The Economic Times (15/07/2020) - Malaysian palm oil futures climbed for a fourth straight session on Wednesday, hovering near a four-month high hit in the last session, on stronger crude oil and hopes of better exports.
The benchmark palm oil contract for September delivery on the Bursa Malaysia Derivatives Exchange rose 25 ringgit, or 1%, to 2,527 ringgit ($593.05) by 0239 GMT, after a 3% jump in the previous session.
Traders said on Tuesday they expected a 9%-10% drop on-month in July 1-15 exports, better than a 17%-18% decline in July 1-10 shipments.

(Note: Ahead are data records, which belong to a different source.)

-- ==== Sys2Proof/Machine/TInt.lean ====
section
/-! DEFINITION. The integer, predicate and special instructions of a T-core (R372 to R376, Tables 8.3 and 8.4). -/

namespace Sys2Proof.Machine

/-! ### Operand forms -/

/-- Registers of an operand by TY (R372), and its signedness. -/
def tyRegs (w0 : BitVec 64) : Nat := if 2 ≤ fMod w0 47 46 then 2 else 1
def tySigned (w0 : BitVec 64) : Bool := fMod w0 47 46 % 2 == 1

/-- The form of an integer instruction with sources `srcs`; `b` when it has a B operand that IMM16 may replace. -/
def intForm (w0 : BitVec 64) (srcs : List Nat) (b : Bool) : OpForm :=
  { imm := b, mods := [(47, 46)],
    regs := (fD w0 :: srcs ++ (if b && !fBI w0 then [fB w0] else [])).map (fun r => (r, tyRegs w0)), dst := 1 }

/-- An instruction of one source A: `f` takes the width and A. -/
def State.intUn (s : State) (core slot opc : Nat) (w0 : BitVec 64) (f : Nat → Nat → Nat) : State :=
  s.lanesOp core slot opc w0 (intForm w0 [fA w0] false) (fun _ g l h =>
    let n := tyRegs w0
    h.wr l (fD w0) (f (32 * n) (g.rd l (fA w0) n)) n)

/-- An instruction of sources A and B (or IMM16): `f` takes the width, A and B. -/
def State.intBin (s : State) (core slot opc : Nat) (w0 : BitVec 64) (f : Nat → Nat → Nat → Nat) : State :=
  s.lanesOp core slot opc w0 (intForm w0 [fA w0] true) (fun _ g l h =>
    let n := tyRegs w0
    h.wr l (fD w0) (f (32 * n) (g.rd l (fA w0) n) (g.opB w0 l n)) n)

/-- An operand as the integer it is by TY. -/
def tyVal (w0 : BitVec 64) (w x : Nat) : Int := if tySigned w0 then toSigned w x else (x : Int)

/-- The comparisons of ISETP (Table 8.3). -/
def icmp (op : Nat) (a b : Int) : Bool :=
  match op with
  | 0 => a == b
  | 1 => a != b
  | 2 => decide (a < b)
  | 3 => decide (a ≤ b)
  | 4 => decide (b < a)
  | _ => decide (b ≤ a)

/-- Leading zeros in a width. -/
def clz (w x : Nat) : Nat := if x = 0 then w else w - 1 - x.log2

def popcount (w x : Nat) : Nat := (maskBits w x).length

/-- The lane that SHFL reads for lane `l` (R373): its offset is a signed value. -/
def shflLane (mode : Nat) (l : Nat) (b : Int) : Int :=
  match mode with
  | 0 => b
  | 1 => (l : Int) - b
  | 2 => (l : Int) + b
  | _ => if 0 ≤ b then (Nat.xor l b.toNat : Nat) else -1

/-- The logic operations of PLOP. -/
def plop (mode : Nat) (a b : Bool) : Bool :=
  match mode with
  | 0 => a && b
  | 1 => a || b
  | 2 => xor a b
  | _ => a && !b

/-- The value of a special register (Table 8.4); CLOCK_HI and TICK_HI read the value the group latched. -/
def State.specialReg (s : State) (core slot : Nat) (b : TBlock) (g : TGroup) (lane sr : Nat) : Nat :=
  match sr with
  | 0 => lane
  | 1 => slot
  | 2 => g.idx
  | 3 => g.active
  | 4 => g.live
  | 5 => s.coreClock core % 2 ^ 32
  | 6 => g.clockHi
  | 7 => s.tickCount % 2 ^ 32
  | 8 => g.tickHi
  | 9 => s.tickOffset
  | 10 => s.fld (RF.TCW_FCUR_STEP core)
  | _ => b.engs.length

/-- A read of CLOCK_LO or TICK_LO latches the high half for the group (R376). -/
def State.latchHi (s : State) (core sr : Nat) (g : TGroup) : TGroup :=
  match sr with
  | 5 => { g with clockHi := s.coreClock core / 2 ^ 32 % 2 ^ 32 }
  | 7 => { g with tickHi := s.tickCount / 2 ^ 32 % 2 ^ 32 }
  | _ => g

/-! ### The instructions -/

/-- NOP: no effect. -/
def execNop (core slot : Nat) (w0 _w1 : BitVec 64) (s : State) : Host.Outcome State Fault Refusal :=
  .next (s.lanesOp core slot 0x00 w0 {} (fun _ _ _ h => h))

/-- IADD: D := A + B. -/
def execIadd (core slot : Nat) (w0 _w1 : BitVec 64) (s : State) : Host.Outcome State Fault Refusal :=
  .next (s.intBin core slot 16 w0 (fun w a b => (a + b) % 2 ^ w))

/-- ISUB: D := A − B. -/
def execIsub (core slot : Nat) (w0 _w1 : BitVec 64) (s : State) : Host.Outcome State Fault Refusal :=
  .next (s.intBin core slot 17 w0 (fun w a b => (a + 2 ^ w - b) % 2 ^ w))

/-- IMUL: D := the low half of A × B. -/
def execImul (core slot : Nat) (w0 _w1 : BitVec 64) (s : State) : Host.Outcome State Fault Refusal :=
  .next (s.intBin core slot 18 w0 (fun w a b => a * b % 2 ^ w))

/-- IMULH: D := the high half of A × B, by TY. -/
def execImulh (core slot : Nat) (w0 _w1 : BitVec 64) (s : State) : Host.Outcome State Fault Refusal :=
  .next (s.intBin core slot 19 w0 (fun w a b => ofSigned w (tyVal w0 w a * tyVal w0 w b / 2 ^ w)))

/-- IMAD: D := the low half of A × B + C. -/
def execImad (core slot : Nat) (w0 _w1 : BitVec 64) (s : State) : Host.Outcome State Fault Refusal :=
  .next (s.lanesOp core slot 0x14 w0 (intForm w0 [fA w0, fB w0, fC w0] false) (fun _ g l h =>
    let n := tyRegs w0
    h.wr l (fD w0) ((g.rd l (fA w0) n * g.rd l (fB w0) n + g.rd l (fC w0) n) % 2 ^ (32 * n)) n))

/-- IMIN: D := the lesser, by TY. -/
def execImin (core slot : Nat) (w0 _w1 : BitVec 64) (s : State) : Host.Outcome State Fault Refusal :=
  .next (s.intBin core slot 21 w0 (fun w a b => if tyVal w0 w b < tyVal w0 w a then b else a))

/-- IMAX: D := the greater, by TY. -/
def execImax (core slot : Nat) (w0 _w1 : BitVec 64) (s : State) : Host.Outcome State Fault Refusal :=
  .next (s.intBin core slot 22 w0 (fun w a b => if tyVal w0 w a < tyVal w0 w b then b else a))

/-- IABS: D := |A|; the most negative value stays. An unsigned A is its own magnitude. -/
def execIabs (core slot : Nat) (w0 _w1 : BitVec 64) (s : State) : Host.Outcome State Fault Refusal :=
  .next (s.intUn core slot 23 w0 (fun w a => ofSigned w (tyVal w0 w a).natAbs))

/-- AND. -/
def execAnd (core slot : Nat) (w0 _w1 : BitVec 64) (s : State) : Host.Outcome State Fault Refusal :=
  .next (s.intBin core slot 24 w0 (fun _ a b => Nat.land a b))

/-- OR. -/
def execOr (core slot : Nat) (w0 _w1 : BitVec 64) (s : State) : Host.Outcome State Fault Refusal :=
  .next (s.intBin core slot 25 w0 (fun _ a b => Nat.lor a b))

/-- XOR. -/
def execXor (core slot : Nat) (w0 _w1 : BitVec 64) (s : State) : Host.Outcome State Fault Refusal :=
  .next (s.intBin core slot 26 w0 (fun _ a b => Nat.xor a b))

/-- NOT. -/
def execNot (core slot : Nat) (w0 _w1 : BitVec 64) (s : State) : Host.Outcome State Fault Refusal :=
  .next (s.intUn core slot 27 w0 (fun w a => 2 ^ w - 1 - a))

/-- SHL: by B mod width. -/
def execShl (core slot : Nat) (w0 _w1 : BitVec 64) (s : State) : Host.Outcome State Fault Refusal :=
  .next (s.intBin core slot 28 w0 (fun w a b => a * 2 ^ (b % w) % 2 ^ w))

/-- SHR: by B mod width, zero fill. -/
def execShr (core slot : Nat) (w0 _w1 : BitVec 64) (s : State) : Host.Outcome State Fault Refusal :=
  .next (s.intBin core slot 29 w0 (fun w a b => a / 2 ^ (b % w)))

/-- SAR: by B mod width, sign fill. -/
def execSar (core slot : Nat) (w0 _w1 : BitVec 64) (s : State) : Host.Outcome State Fault Refusal :=
  .next (s.intBin core slot 30 w0 (fun w a b => ofSigned w (toSigned w a / 2 ^ (b % w))))

/-- POPC. -/
def execPopc (core slot : Nat) (w0 _w1 : BitVec 64) (s : State) : Host.Outcome State Fault Refusal :=
  .next (s.intUn core slot 31 w0 (popcount))

/-- CLZ. -/
def execClz (core slot : Nat) (w0 _w1 : BitVec 64) (s : State) : Host.Outcome State Fault Refusal :=
  .next (s.intUn core slot 32 w0 (clz))

/-- MOV: D := A, or IMM16. -/
def execMov (core slot : Nat) (w0 _w1 : BitVec 64) (s : State) : Host.Outcome State Fault Refusal :=
  .next (s.lanesOp core slot 0x21 w0
    { imm := true, mods := [(47, 46)], regs := (fD w0 :: (if fBI w0 then [] else [fA w0])).map (fun r => (r, tyRegs w0)), dst := 1 }
    (fun _ g l h =>
      let n := tyRegs w0
      h.wr l (fD w0) (if fBI w0 then ofSigned (32 * n) (fImm16 w0) else g.rd l (fA w0) n) n))

/-- MOVI: D := IMM32, or EXT × 2^32 + IMM32. -/
def execMovi (core slot : Nat) (w0 w1 : BitVec 64) (s : State) : Host.Outcome State Fault Refusal :=
  .next (s.lanesOp core slot 0x22 w0 { words := 2, mods := [(47, 46)], regs := [(fD w0, tyRegs w0)], dst := 1 } (fun _ _ l h =>
    h.wr l (fD w0) (fImm32 w1 + 2 ^ 32 * fExt w1) (tyRegs w0)))

/-- SEL: D := A when p[C] is 1, else B. -/
def execSel (core slot : Nat) (w0 _w1 : BitVec 64) (s : State) : Host.Outcome State Fault Refusal :=
  .next (s.lanesOp core slot 0x23 w0 { intForm w0 [fA w0, fB w0] false with preds := [fC w0] } (fun _ g l h =>
    let n := tyRegs w0
    h.wr l (fD w0) (g.rd l (if g.pred l (fC w0) then fA w0 else fB w0) n) n))

/-- ISETP: p[D] := A CMP B, by TY; CMP 6 and 7 are undefined. -/
def execIsetp (core slot : Nat) (w0 _w1 : BitVec 64) (s : State) : Host.Outcome State Fault Refusal :=
  .next (s.lanesOp core slot 0x24 w0
    { imm := true, mods := [(50, 46)], preds := [fD w0], pdst := 1, bad := decide (6 ≤ fMod w0 50 48),
      regs := (fA w0 :: (if fBI w0 then [] else [fB w0])).map (fun r => (r, tyRegs w0)) }
    (fun _ g l h =>
      let n := tyRegs w0
      h.setPred l (fD w0) (icmp (fMod w0 50 48) (tyVal w0 (32 * n) (g.rd l (fA w0) n)) (tyVal w0 (32 * n) (g.opB w0 l n)))))

/-- PLOP: p[D] := p[A] op p[B], by MODE. -/
def execPlop (core slot : Nat) (w0 _w1 : BitVec 64) (s : State) : Host.Outcome State Fault Refusal :=
  .next (s.lanesOp core slot 0x25 w0 { mods := [(49, 46)], preds := [fD w0, fA w0, fB w0], pdst := 1 } (fun _ g l h =>
    h.setPred l (fD w0) (plop (fMod w0 49 48) (g.pred l (fA w0)) (g.pred l (fB w0)))))

/-- SHFL (R373): the source lane is used when it lies from 0 to 31 and is active. -/
def execShfl (core slot : Nat) (w0 _w1 : BitVec 64) (s : State) : Host.Outcome State Fault Refusal :=
  .next (s.lanesOp core slot 0x26 w0 { intForm w0 [fA w0] true with mods := [(49, 46)] } (fun _ g l h =>
    let n := tyRegs w0
    let x := shflLane (fMod w0 49 48) l (toSigned (32 * n) (g.opB w0 l n))
    let src := if decide (0 ≤ x) && decide (x < 32) && natBit g.active x.toNat then x.toNat else l
    h.wr l (fD w0) (g.rd src (fA w0) n) n))

/-- VOTE (R374): ANY and ALL write p[D] of every active lane, BALLOT register D; MODE 3 is undefined. -/
def execVote (core slot : Nat) (w0 _w1 : BitVec 64) (s : State) : Host.Outcome State Fault Refusal :=
  let mode := fMod w0 49 48
  .next (s.lanesOp core slot 0x27 w0
    { group := true, mods := [(49, 46)], preds := (if mode < 2 then [fD w0] else []) ++ [fA w0], pdst := if mode < 2 then 1 else 0, dst := 1
      regs := if mode = 2 then [(fD w0, 1)] else [], bad := mode == 3 }
    (fun _ g l h =>
      let act := maskBits 32 g.active
      match mode with
      | 0 => h.setPred l (fD w0) (act.any (fun k => g.pred k (fA w0)))
      | 1 => h.setPred l (fD w0) (act.all (fun k => g.pred k (fA w0)))
      | _ => h.setReg l (fD w0) (maskOf (act.filter (fun k => g.pred k (fA w0))))))

/-- S2R (R375): a value of SR outside Table 8.4 is undefined. -/
def execS2r (core slot : Nat) (w0 _w1 : BitVec 64) (s : State) : Host.Outcome State Fault Refusal :=
  let sr := fMod w0 51 46
  .next (s.issue core slot 0x28 w0 { mods := [(51, 46)], regs := [(fD w0, 1)], dst := 1, bad := decide (12 ≤ sr) } (fun s b g =>
    let ls := g.acting w0
    let g' := ls.foldl (fun h l => h.setReg l (fD w0) (s.specialReg core slot b g l sr)) g
    s.advance core slot 1 (if ls.isEmpty then g' else s.latchHi core sr g')))

/-- FLG.RD: D := the lane's flag state. -/
def execFlgRd (core slot : Nat) (w0 _w1 : BitVec 64) (s : State) : Host.Outcome State Fault Refusal :=
  .next (s.lanesOp core slot 0x29 w0 { regs := [(fD w0, 1)], dst := 1 } (fun _ g l h =>
    h.setReg l (fD w0) (kvGet (fun _ => 0) g.flags l % 32)))

/-- FLG.CLR: clears each lane flag whose bit is 1 in MASK. -/
def execFlgClr (core slot : Nat) (w0 _w1 : BitVec 64) (s : State) : Host.Outcome State Fault Refusal :=
  .next (s.lanesOp core slot 0x2A w0 { mods := [(50, 46)] } (fun _ g l h =>
    let x := kvGet (fun _ => 0) g.flags l
    { h with flags := kvSet (fun _ => 0) h.flags l (x - Nat.land x (fMod w0 50 46)) }))

end Sys2Proof.Machine
end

Cargo surveyors are scheduled to release export data later in the day.
Oil prices rose after a sharp drop in U.S. crude inventories, making palm oil a more attractive option as biodiesel feedstock.
Dalian's most-active soyoil contract gained 1.82%, while its palm oil contract rose 3.03%. Soyoil prices on the Chicago Board of Trade were up 0.52%.
Palm oil is affected by price movements in related oils as they compete for a share in the global vegetable oils market.
Asian shares jumped as optimism about a coronavirus vaccine bolstered risk appetite while the euro rose to a four-month top on the prospect of stimulus ahead of a crucial EU summit.